Boston


Boston , , officially the City of Boston, is a New England. it is the seat of combined statistical area CSA, broadly corresponding to the commuting area and including Providence, Rhode Island, is domestic to some 8.2 million people, making it the sixth nearly populous in the United States.

Boston is one of the oldest municipalities in the United States, founded on the Boston Common, 1634, number one public or state school Boston Latin School, 1635 number one subway system Tremont Street subway, 1897, in addition to first large public libraries Boston Public Library, 1848.

Today, Boston is a thriving center of scientific research. The Boston area's numerous colleges and universities hold it a world leader in higher education, including law, medicine, technology and business, and the city is considered to be a global pioneer in innovation and entrepreneurship, with near 5,000 startups. Boston's economic base also includes finance, efficient and combine services, biotechnology, information technology and government activities. Households in the city claim the highest average rate of philanthropy in the United States; businesses and institutions species among the top in the country for environmental sustainability and investment.

History


Prior to European colonization, modern-day Boston was originally inhabited by the indigenous Massachusett. There were small Native communities throughout what became Boston, who likely moved between winter homes inland along the Charles River called Quinobequin, meaning "meandering," by the Native people, where hunting was plentiful and summer homes along the flit where fishing and shellfish beds were plentiful. Through archeological excavations, one of the oldest Native fishweirs in New England was found on Boylston Street. Native people constructed it to trap fish several thousand years ago.

Boston's early European settlers had first called the area Trimountaine after its "three mountains", only traces of which progress today but later renamed it Boston after Boston, Lincolnshire, England, the origin of several prominent colonists.
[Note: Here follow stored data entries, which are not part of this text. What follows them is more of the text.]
/-- A group namespace request (R529): one that software writes here reaches every member; one of another member is applied
and answered. -/
def State.nsCtrl (s : State) (action nsid : Nat) (origin : Option Nat) (stripes : Nat) (keyOk : Bool) : State :=
  match origin with
  | some n =>
    let r := s.nsApply action nsid stripes keyOk
    r.2.groupSend 3 n [nsid, r.1.toNat]
  | none =>
    let r := s.nsApply action nsid (s.reg64 (grpBase + 0x44)) keyOk
    if r.1 ≠ 0 then r.2.setGroup { r.2.group with nsStatus := r.1.toNat }
    else
      let s := r.2.setGroup { r.2.group with nsRequest := some { action := action, nsid := nsid, acks := [] } }
      (s.groupCast 11 [action, nsid, s.reg64 (grpBase + 0x44)]).nsApplied nsid s.group.self 0

/-- GROUP_NS_CREATE (R529): `stripes` is what another member's request names; software's own is in GRP_NS_STRIPES. -/
def State.groupNsCreate (s : State) (nsid : Nat) (origin : Option Nat) (stripes : Nat) (keyOk : Bool) : State :=
  s.nsCtrl 1 nsid origin stripes keyOk

def execGroupNsCreate (nsid : Nat) (origin : Option Nat) (stripes : Nat) (keyOk : Bool) (s : State) :
    Host.Outcome State Fault Refusal := .next (s.groupNsCreate nsid origin stripes keyOk)

/-- GROUP_NS_DELETE (R529). -/
def State.groupNsDelete (s : State) (nsid : Nat) (origin : Option Nat) (keyOk : Bool) : State := s.nsCtrl 2 nsid origin 0 keyOk

def execGroupNsDelete (nsid : Nat) (origin : Option Nat) (keyOk : Bool) (s : State) : Host.Outcome State Fault Refusal :=
  .next (s.groupNsDelete nsid origin keyOk)

/-- GROUP_NS_SEAL (R529). -/
def State.groupNsSeal (s : State) (nsid : Nat) (origin : Option Nat) : State := s.nsCtrl 3 nsid origin 0 true

def execGroupNsSeal (nsid : Nat) (origin : Option Nat) (s : State) : Host.Outcome State Fault Refusal :=
  .next (s.groupNsSeal nsid origin)

/-- GROUP_NS_UNSEAL (R529). -/
def State.groupNsUnseal (s : State) (nsid : Nat) (origin : Option Nat) : State := s.nsCtrl 4 nsid origin 0 true

def execGroupNsUnseal (nsid : Nat) (origin : Option Nat) (s : State) : Host.Outcome State Fault Refusal :=
  .next (s.groupNsUnseal nsid origin)

/-- A stripe is under its lock: a write of it has not ended, or its prepared share here is not released (R533). -/
def State.stripeLocked (s : State) (ns stripe : Nat) : Bool :=
  s.group.writes.any (fun (w : StripeWrite) => w.nsid == ns && w.stripe == stripe) ||
  s.group.prepared.any (fun (p : Prepared) => p.nsid == ns && p.stripe == stripe)

/-- The coordinator of a stripe (R533): the position that holds P; while that has failed, the Q holder, else the lowest
share's position that is alive. -/
def State.coordinator (s : State) (stripe : Nat) : Nat :=
  let w := s.groupW
  (([w - 2, w - 1] ++ List.range (w - 2)).map (s.sharePos stripe)).find? s.aliveAt |>.getD (s.sharePos stripe (w - 2))

/-- Starts the write of one stripe (R533): forwarded, or, at its coordinator, prepared at every position that gets a new
share. -/
def State.startStripe (s : State) (p : ReqPath) (ns stripe : Nat) (new : List (Nat × List Byte)) : State :=
  let id := s.group.self * 2 ^ 32 + s.group.nextWrite
  let s := s.setGroup { s.group with nextWrite := s.group.nextWrite + 1 }
  let shares := s.newShares ns stripe new
  let c := s.coordinator stripe
  let w : StripeWrite := {
    write := id, path := p, nsid := ns, stripe := stripe, shares := shares, phase := .forwarded, waiting := [c] }
  if c ≠ s.group.self then (s.setGroup { s.group with writes := s.group.writes ++ [w] }).groupSend 8 c [id, ns, stripe]
  else
    let own := shares.filter (fun x => decide (s.sharePos stripe x.1 = s.group.self))
    let far := ((shares.map (fun x => s.sharePos stripe x.1)).filter (fun n => n != s.group.self && s.aliveAt n)).eraseDups
    let w := { w with phase := .preparing, waiting := far }
    let s := s.setGroup { s.group with
      writes := s.group.writes ++ [w],
      prepared := s.group.prepared ++ own.map (fun x =>
        { write := id, coord := s.group.self, nsid := ns, stripe := stripe, share := x.1, data := x.2 }) }
    (far.foldl (fun s n => s.groupSend 4 n [id, ns, stripe]) s).advanceWrite w

/-- GROUP_WRITE (R125, R157, R526, R533, R546): every stripe the write touches is written under its lock; one that merges with a
unit no tier can read ends with 0x0201. While the device is
without quorum, a stripe is locked, or space for its share of each stripe cannot be reserved, the write is not admitted. -/
def State.groupWrite (s : State) (p : ReqPath) (nsid lba : Nat) (data : List Byte) : State :=
  let count := data.length / 4096
  let us := unitsTouched lba count
  let stripes := (us.map s.unitStripe).eraseDups
  if !s.memberNs nsid || s.mediaStopped || s.admissionHeld then s
  else if count = 0 ∨ count > 4096 ∨ data.length % 4096 ≠ 0 then s.refuse p 0x0101
  else match s.groupWriteRefusal p nsid lba count with
    | some st => s.refuse p st
    | none =>
      if s.group.holding || stripes.any (s.stripeLocked nsid) || !s.roomFor stripes.length || !s.spaceFor stripes.length then s
      else if us.any (fun u => !coversUnit lba count u && !s.nsReadable nsid (u * 16384) 16384) then s.refuse p 0x0201
      else
        let s0 := s
        stripes.foldl (fun s st =>
          let mine := us.filter (fun u => s0.unitStripe u == st)
          s.startStripe p nsid st (mine.map (fun u => (s0.unitShare u, mergeUnit (s0.unitSeen nsid u) data u lba)))) s

def execGroupWrite (p : ReqPath) (nsid lba : Nat) (data : List Byte) (s : State) : Host.Outcome State Fault Refusal :=
  .next (s.groupWrite p nsid lba data)

/-- STRIPE_PREPARE (R157, R522, R533): a share of this position, for which space is reserved, is held in the protected write buffer
and acknowledged. -/
def State.stripePrepare (s : State) (n gen write ns stripe share : Nat) (data : List Byte) : State :=
  if !s.groupJoined || s.mediaStopped then s
  else if s.groupBar n gen ≠ none then s.groupRefuse n ((s.groupBar n gen).getD 0)
  else if !s.memberNs ns || decide (s.sharePos stripe share ≠ s.group.self) || decide (data.length ≠ 16384) ||
      !s.roomFor 1 || !s.spaceFor 1 then s
  else
    let p : Prepared := { write := write, coord := n, nsid := ns, stripe := stripe, share := share, data := data }
    (s.setGroup { s.group with prepared := s.group.prepared ++ [p] }).groupSend 3 n [write]

def execStripePrepare (entry gen write ns stripe share : Nat) (data : List Byte) (s : State) :
    Host.Outcome State Fault Refusal := .next (s.stripePrepare entry gen write ns stripe share data)

/-- A prepared share is journaled as MAP and released (R533 step 4); the state is unchanged when its place is not free. -/
def State.applyPrepared (s : State) (p : Prepared) (pl : Placement) : State :=
  let s1 := s.openBands false pl.bands
  if s1.placesOk pl.pmas && pl.pmas.length == 1 then
    let s := s1.placeUnit p.nsid (s.shareUnit p.stripe p.share) (pl.pmas.headD 0) p.data
    s.setGroup { s.group with prepared := s.group.prepared.erase p }
  else s

/-- STRIPE_COMMIT (R533): the Q holder journals the decision and tells the coordinator; the prepared share is applied. -/
def State.stripeCommit (s : State) (write : Nat) (pl : Placement) : State :=
  match s.group.prepared.find? (fun (p : Prepared) => p.write == write) with
  | none => s
  | some p =>
    let s := if decide (p.share + 1 = s.groupW) && !s.group.decisions.contains write then
        (s.setGroup { s.group with decisions := s.group.decisions ++ [write] }).groupSend 3 p.coord [write]
      else s
    if p.coord = s.group.self ∧ !p.decided then s else s.applyPrepared p pl

def execStripeCommit (write : Nat) (pl : Placement) (s : State) : Host.Outcome State Fault Refusal :=
  .next (s.stripeCommit write pl)

/-- PREPARE_RESOLVE (R534): the outcome is COMMIT when this device, or any it asks, knows the decision; else the share is
discarded and a writer of this member is answered 0x0E0B. -/
def State.prepareResolve (s : State) (write : Nat) (commit : Bool) (pl : Placement) : State :=
  let known := s.group.decisions.contains write ||
    s.group.prepared.any (fun (p : Prepared) => p.write == write && p.decided)
  let s := s.groupCast 13 [write]
  let w := s.group.writes.find? (fun (w : StripeWrite) => w.write == write)
  if commit || known then
    let s := match w with | some w => s.stripeCommitted w | none => s
    match s.group.prepared.find? (fun (p : Prepared) => p.write == write) with
    | some p => s.applyPrepared p pl
    | none => s
  else
    let s := s.setGroup { s.group with prepared := s.group.prepared.filter (fun (p : Prepared) => p.write != write) }
    match w with
    | some w => s.stripeEnded w 0x0E0B
    | none => s

def execPrepareResolve (write : Nat) (commit : Bool) (pl : Placement) (s : State) : Host.Outcome State Fault Refusal :=
  .next (s.prepareResolve write commit pl)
The renaming on September 7, 1630 Old Style, was by Puritan colonists from England who had moved over from Charlestown earlier that year in quest for fresh water. Their settlement was initially limited to the Shawmut Peninsula, at that time surrounded by the Massachusetts Bay and Charles River and connected to the mainland by a narrow isthmus. The peninsula is thought to do been inhabited as early as 4000 BCE.
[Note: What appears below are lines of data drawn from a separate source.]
def execThermalTrip (diode : Nat) (s : State) : Host.Outcome State Fault Refusal := .next (s.thermalTrip diode)

/-- TRIP_POWER_OFF (R636 step 4): when last gasp is done, or 30 ms after the trip, MAIN_PWR_EN falls. -/
def State.tripPowerOff (s : State) : State :=
  match s.power.tripAt with
  | none => s
  | some t =>
    let s := if s.lastGaspDone then s else s.advance (t + 30000000)
    if s.power.mainOff then s else
    let s := { s with power := { s.power with mainOff := true }, pins := { s.pins with mainPwrEn := false } }
    s.emit (.pin .mainPwrEn false)

def execTripPowerOff (s : State) : Host.Outcome State Fault Refusal := .next s.tripPowerOff

/-- PWR_CONFIG_WRITE (R646, R647): a limit, cap or delay out of range changes no field and records 0x0101; a locked
write is discarded (R10). -/
def State.pwrConfigWrite (s : State) (off : Nat) (v : Word) : State :=
  if off = regPwrDozeDelay then
    let d := fld v 0 20
    if 10 ≤ d ∧ d ≤ 1000000 then s.plainWrite off v else s.log 0x0101 pwrBase off
  else if s.quoinSet 3 then s.plainWrite off v
  else if off = regPwrLimit then
    let sus := fld v 0 12
    let bst := fld v 16 12
    if 1000 ≤ sus ∧ sus ≤ 2800 ∧ sus ≤ bst ∧ bst ≤ 3100 then s.plainWrite off v else s.log 0x0101 pwrBase off
  else if off = regClkTile then
    let cap := fld v 16 11
    if 800 ≤ cap ∧ cap ≤ 1600 ∧ cap % 50 = 0 then
      (s.plainWrite off v).applyTileClock
    else s.log 0x0101 pwrBase off
  else s

def execPwrConfigWrite (off : Nat) (v : Word) (s : State) : Host.Outcome State Fault Refusal :=
  .next (s.pwrConfigWrite off v)

/-- Trim load has completed: the words that it loads from the fuses show them; before, and in trim fault, they read 0 (R5,
R590). -/
def BootPhase.trimmed : BootPhase → Bool
  | .reset | .flush | .trim | .trimFault => false
  | .clocks | .links | .training | .wipe | .rebuild | .apply | .ready => true

/-- A word that trim load loads. -/
def State.fuseWord (s : State) (v : Word) : Word := if s.boot.phase.trimmed then v else 0

/-- The AON and CLK/PWR words that show state held elsewhere (R5, R45, R611, R645, R646). -/
def viewPower (s : State) (off : Nat) : Option Word :=
  if off = aonBase + 0x08 then some (s.fuseWord (BitVec.ofNat 32 s.fuses.partId))
  else if off = aonBase + 0x10 then some (s.fuseWord (s.fuses.regionMask.setWidth 32))
  else if off = aonBase + 0x14 then some (s.fuseWord ((s.fuses.regionMask >>> 32).setWidth 32))
  else if off = aonBase + 0x18 then
    some (packFields [(0, s.links.fm.state), (2, s.links.fn.state), (4, s.links.mn.state),
      (6, bitOf s.fieldFenced), (7, bitOf s.netFenced)])
  else if off = aonBase + 0x1C then
    some (packFields [(0, s.links.fm.count), (8, s.links.fn.count), (16, s.links.mn.count),
      (24, bitOf s.links.fm.ovf), (25, bitOf s.links.fn.ovf), (26, bitOf s.links.mn.ovf)])
  else if off = aonBase + 0x20 then some (BitVec.ofNat 32 s.backup.resetCount)
  else if off = aonBase + 0x24 then
    some (packFields [(0, bitOf s.backup.causePowerOn), (1, bitOf s.backup.causePin), (4, s.backup.request % 8),
      (7, bitOf s.backup.lost)])
  else if off = aonBase + 0x28 then
    some (packFields [(0, match s.boot.phase with
        | .reset => 0 | .flush => 1 | .trim => 2 | .clocks => 3 | .links => 4 | .training => 5 | .wipe => 6
        | .rebuild => 7 | .apply => 8 | .ready => 9 | .trimFault => 15),
      (4, s.boot.trimTries % 4), (8, s.boot.wipePct % 128), (16, s.boot.status.toNat)])
  else if off = aonBase + 0x38 then
    some (packFields [(0, match s.power.wdtDeadline with
        | none => 0 | some t => min ((t - s.now) / 1000000) 65535), (16, bitOf s.power.wdtWarned)])
  else if off = aonBase + 0x40 then
    some (packFields [(0, s.power.hottest % 256), (8, s.power.sensor % 64), (14, bitOf s.power.throttle),
      (15, bitOf (s.power.thermMhz == 800))])
  else if off = aonBase + 0x44 then
    some (packFields [(0, bitOf s.backup.tripped), (1, s.backup.tripDiode % 16)])
  else if off = aonBase + 0x48 then
    some (packFields [(0, bitOf s.backup.refLost), (1, bitOf s.backup.osc)])
  else if off = pwrBase + 0x00 then
    some (packFields [(0, match s.power.state with | .run => 0 | .enteringIdle => 1 | .idle => 2 | .waking => 3),
      (2, bitOf s.power.offPending), (16, s.power.lastRefusal % 256)])
  else if off = pwrBase + 0x08 then some (s.power.doze.setWidth 32)
  else if off = pwrBase + 0x0C then some ((s.power.doze >>> 32).setWidth 32)
  else if off = pwrBase + 0x24 then
    some (packFields [(0, s.power.totalW % 4096), (16, s.power.tilesW % 4096)])
  else if off = pwrBase + 0x30 then some (setFld (s.reg regClkTile) 0 11 s.power.tileMhz)
  else if off = pwrBase + 0x38 then some (s.power.pllLock.setWidth 32)
  else if off = pwrBase + 0x3C then some ((s.power.pllLock >>> 32).setWidth 32)
  else none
In 1629, the Massachusetts Bay Colony's first governor John Winthrop led the signing of the Cambridge Agreement, a key founding solution document of the city. Puritan ethics and their focus on education influenced its early history; America's first public school, Boston Latin School, was founded in Boston in 1635.

John Hull and the pine tree shilling played a central role in the establish of the Massachusetts Bay Colony and the Old South Church in the 1600s. In 1652 the Massachusetts legislature authorized John Hull to produce coinage. "The Hull Mint gave several denominations of silver coinage, including the pine tree shilling, for over 30 years until the political and economic situation presented operating the mint no longer practical." King Charles II for reasons which were mostly political deemed the "Hull Mint" high treason which had a punishment of being hanged, drawn and quartered. "On April 6, 1681, Edward Randolph petitioned the king, informing him the colony was still pressing their own coins which he saw as high treason and believed it was enough to void the charter. He required that a writ of Quo warranto a legal action requiring the defendant to show what controls they have for exercising some right, power, or franchise they claim to hold be issued against Massachusetts for the violations."
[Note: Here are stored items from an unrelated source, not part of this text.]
/-- UNPAIR (R566): refused with 0x0F03 while a valid route names the key. -/
def State.unpair (s : State) (m : Nat) (keyOk : Bool) : State :=
  s.signed m 0x14 keyOk (fun body s =>
    State.keyRecordAppend { s with trustKept := { s.trustKept with
      pairs := s.trustKept.pairs.filter (fun p => p.keyId != leField body 0 4) } })

def execUnpair (m : Nat) (keyOk : Bool) (s : State) : Host.Outcome State Fault Refusal := .next (s.unpair m keyOk)

/-- Zeroisation (R575, R576): every unwrapped key is cleared; the key record stays. -/
def State.zeroiseKeys (s : State) : State :=
  { s.clearUnwrappedKeys with trust := { s.clearUnwrappedKeys.trust with zeroised := true } }

/-- DEBUG_UNLOCK (R577): opens the level that the request in the mailbox gives, until reset; in Deployed it zeroises first. -/
def State.debugUnlock (s : State) (m level : Nat) : State :=
  if leField (s.sagBody m) 0 1 = level then
    s.signed m 0x15 true (fun _ s =>
      let s := if s.lc == .deployed then s.zeroiseKeys else s
      { s with trust := { s.trust with debug := max s.trust.debug level, debugUsed := true } })
  else s

def execDebugUnlock (m level : Nat) (s : State) : Host.Outcome State Fault Refusal :=
  .next (s.debugUnlock m level)

/-- LC_TRANSITION (R572-R574): admission closes, the crypto-erase and the media handover the row requires are made,
OTP and fuses are written, keys are zeroised and a reset is requested. A crypto-erase whose record no key block
accepts fails the request with 0x0F0A (R557). -/
def State.lcTransition (s : State) (m : Nat) (keyOk : Bool) : State :=
  let dest := LcState.ofCode (leField (s.sagBody m) 1 1)
  let erases := dest != some .deployed
  s.signed m 0x10 (keyOk || !erases) (fun body s =>
    let old := s.lc
    let new := (LcState.ofCode (leField body 1 1)).getD old
    let s := { s with trust := { s.trust with pending := true } }
    let s := if erases then s.cryptoEraseAll else s
    let raises := new == .provisioned && (old == .blank || old == .returned)
    let s := if raises then s.mediaHandover else s
    let root : OwnerKey := { keyId := digest8 (slice body 4 97), point := slice body 4 97 }
    let k := s.trustKept
    let k := { k with lcSlots := k.lcSlots ++ [new] }
    let k := if raises then
        { k with ownerEpoch := k.ownerEpoch + 1, keys := some root :: List.replicate 15 none, pairs := [] }
      else if new == .returned then { k with keys := List.replicate 16 none, pairs := [] } else k
    (({ s with trustKept := k }).zeroiseKeys).requestReset 2)

def execLcTransition (m : Nat) (keyOk : Bool) (s : State) : Host.Outcome State Fault Refusal :=
  .next (s.lcTransition m keyOk)

/-- Where a ZEROISE came from (R575). -/
def State.zeroiseCmd (s : State) (viaMbox : Option Nat) (key : Word) : State :=
  match viaMbox with
  | none => if key = 0x5A45524F then s.zeroiseKeys else s
  | some m =>
    if s.mboxServes m 0x20 then
      if (s.mbox m).length != 0 then s.mboxEnd m 0x0F0D else (s.zeroiseKeys).mboxEnd m 0
    else s

def execZeroise (viaMbox : Option Nat) (key : Word) (s : State) : Host.Outcome State Fault Refusal :=
  .next (s.zeroiseCmd viaMbox key)

/-- QUOIN_SET (R569): each 1 written to SAG_QUOIN_SET0 (`hi` false) or SET1 sets its bit; nothing but a reset
clears one. -/
def State.quoinSetWrite (s : State) (hi : Bool) (v : Word) : State :=
  let m : BitVec 64 := if hi then v.setWidth 64 <<< 32 else v.setWidth 64
  { s with trust := { s.trust with quoin := s.trust.quoin ||| m } }

def execQuoinSet (hi : Bool) (v : Word) (s : State) : Host.Outcome State Fault Refusal :=
  .next (s.quoinSetWrite hi v)

/-- TIME_FLOOR_UPDATE (R561): while Gnoz time is valid it is written to SAG_TIME_FLOOR; while it is not, 0x0F09 is
recorded once per reset. -/
def State.timeFloorUpdate (s : State) : State :=
  if s.gnozTimeValid then { s with backup := { s.backup with timeFloorMs := s.gnozTimeMs } }
  else if s.trust.timeInvalidLogged then s
  else { (s.log 0x0F09 sagBase) with trust := { s.trust with timeInvalidLogged := true } }

def execTimeFloorUpdate (s : State) : Host.Outcome State Fault Refusal := .next s.timeFloorUpdate

/-- Is a JTAG access open (R577)? -/
def State.jtagOpen (s : State) : JtagAccess → Bool
  | .idcodeBypass => true
  | .extest => s.lc != .deployed || decide (s.trust.debug ≥ 2)
  | .registerAccess _ _ => s.lc == .blank || s.lc == .returned || decide (s.trust.debug ≥ 1)
  | .scan => s.lc == .blank || (s.lc == .returned && decide (s.trust.debug ≥ 3))
  | .saggarInternals => false

/-- The SAG words that show state held elsewhere (R579, R682). -/
def viewSag (s : State) (p : BusPath) (off : Nat) : Option Word :=
  let mb (m : Nat) (x : Nat) : Word :=
    let b := s.mbox m
    if x = 0 then packFields [(0, b.opcode), (16, b.length)]
    else if x = 4 then packFields [(0, bitOf b.busy), (1, bitOf b.done), (16, b.status.toNat)]
    else if x = 8 then BitVec.ofNat 32 b.rlen
    else 0
  let mine (m : Nat) : Bool := if m = 0 then p == .pcie0 || p == .pcie1 else p == .sideband || p == .jtag
  if off < sagBase ∨ off ≥ sagBase + 0x10000 then none
  else
    let o := off - sagBase
    if o = 0 then some (s.trust.quoin.setWidth 32)
    else if o = 4 then some ((s.trust.quoin >>> 32).setWidth 32)
    else if o = 8 then
      some (packFields [(0, s.lc.code), (4, s.trustKept.ownerEpoch % 16),
        (8, (64 - s.trustKept.lcSlots.length) % 64), (16, bitOf s.trust.pending), (17, bitOf s.trust.zeroised),
        (18, s.trust.debug % 4), (20, bitOf s.gnozTimeValid)])
    else if o = 0x18 then some (BitVec.ofNat 32 s.backup.timeFloorMs)
    else if o = 0x1C then some (BitVec.ofNat 32 (s.backup.timeFloorMs / 2 ^ 32))
    else if o ≥ 0x100 ∧ o < 0x140 then
      let m := (o - 0x100) / 0x20
      some (if mine m then mb m ((o - 0x100) % 0x20) else 0)
    else if o ≥ 0x1000 ∧ o < 0x3000 then
      let m := (o - 0x1000) / 0x1000
      some (if mine m then BitVec.ofNat 32 (leField (s.mbox m).buf ((o - 0x1000) % 0x1000) 4) else 0)
    else none

/-- A list of 4,096 bytes with four replaced. -/
def bufSet (b : List Byte) (off : Nat) (v : Word) : List Byte :=
  slice b 0 off ++ leBytes 4 v.toNat ++ slice b (off + 4) (4096 - (off + 4))

/-- Bus writes to those words. -/
def writeSag (s : State) (p : BusPath) (off : Nat) (v : Word) : Option State :=
  let mine (m : Nat) : Bool := if m = 0 then p == .pcie0 || p == .pcie1 else p == .sideband || p == .jtag
  if off < sagBase ∨ off ≥ sagBase + 0x10000 then none
  else
    let o := off - sagBase
    if o = 0 then some (s.quoinSetWrite false v)
    else if o = 4 then some (s.quoinSetWrite true v)
    else if o = 0x14 then some (s.zeroiseCmd none v)
    else if o ≥ 0x100 ∧ o < 0x140 then
      let m := (o - 0x100) / 0x20
      some (if mine m && (o - 0x100) % 0x20 == 0 then s.mboxCmdWrite m v else s)
    else if o ≥ 0x1000 ∧ o < 0x3000 then
      let m := (o - 0x1000) / 0x1000
      some (if mine m && !(s.mbox m).busy then
        s.setMbox m { s.mbox m with buf := bufSet (s.mbox m).buf ((o - 0x1000) % 0x1000) v } else s)
    else none

end Sys2Proof.Machine
end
Boston was the largest town in the Thirteen Colonies until Philadelphia outgrew it in the mid-18th century. Boston's oceanfront location made it a lively port, and the city primarily engaged in shipping and fishing during its colonial days. However, Boston stagnated in the decades prior to the Revolution. By the mid-18th century, New York City and Philadelphia surpassed Boston in wealth. During this period, Boston encountered financial difficulties even as other cities in New England grew rapidly.

The weather continuing boisterous the next day and night, giving the enemy time to improving their works, to bring up their cannon, and to include themselves in such(a) a state of defence, that I could promise myself little success in attacking them under all the disadvantages I had to encounter.

William Legge, 2nd Earl of Dartmouth, about the British army's decision to leave Boston, dated March 21, 1776.

Many of the crucial events of the American Revolution occurred in or near Boston. Boston's penchant for mob action along with the colonists' growing lack of faith in either Britain or its Parliament fostered a revolutionary spirit in the city. When the British parliament passed the Stamp Act in 1765, a Boston mob ravaged the homes of Andrew Oliver, the official tasked with enforcing the Act, and Thomas Hutchinson, then the Lieutenant Governor of Massachusetts. The British planned two regiments to Boston in 1768 in an effort to quell the angry colonists. This did non sit well with the colonists. In 1770, during the Boston Massacre, British troops shot into a crowd that had started to violently harass them. The colonists compelled the British to withdraw their troops. The event was widely publicized and fueled a revolutionary movement in America.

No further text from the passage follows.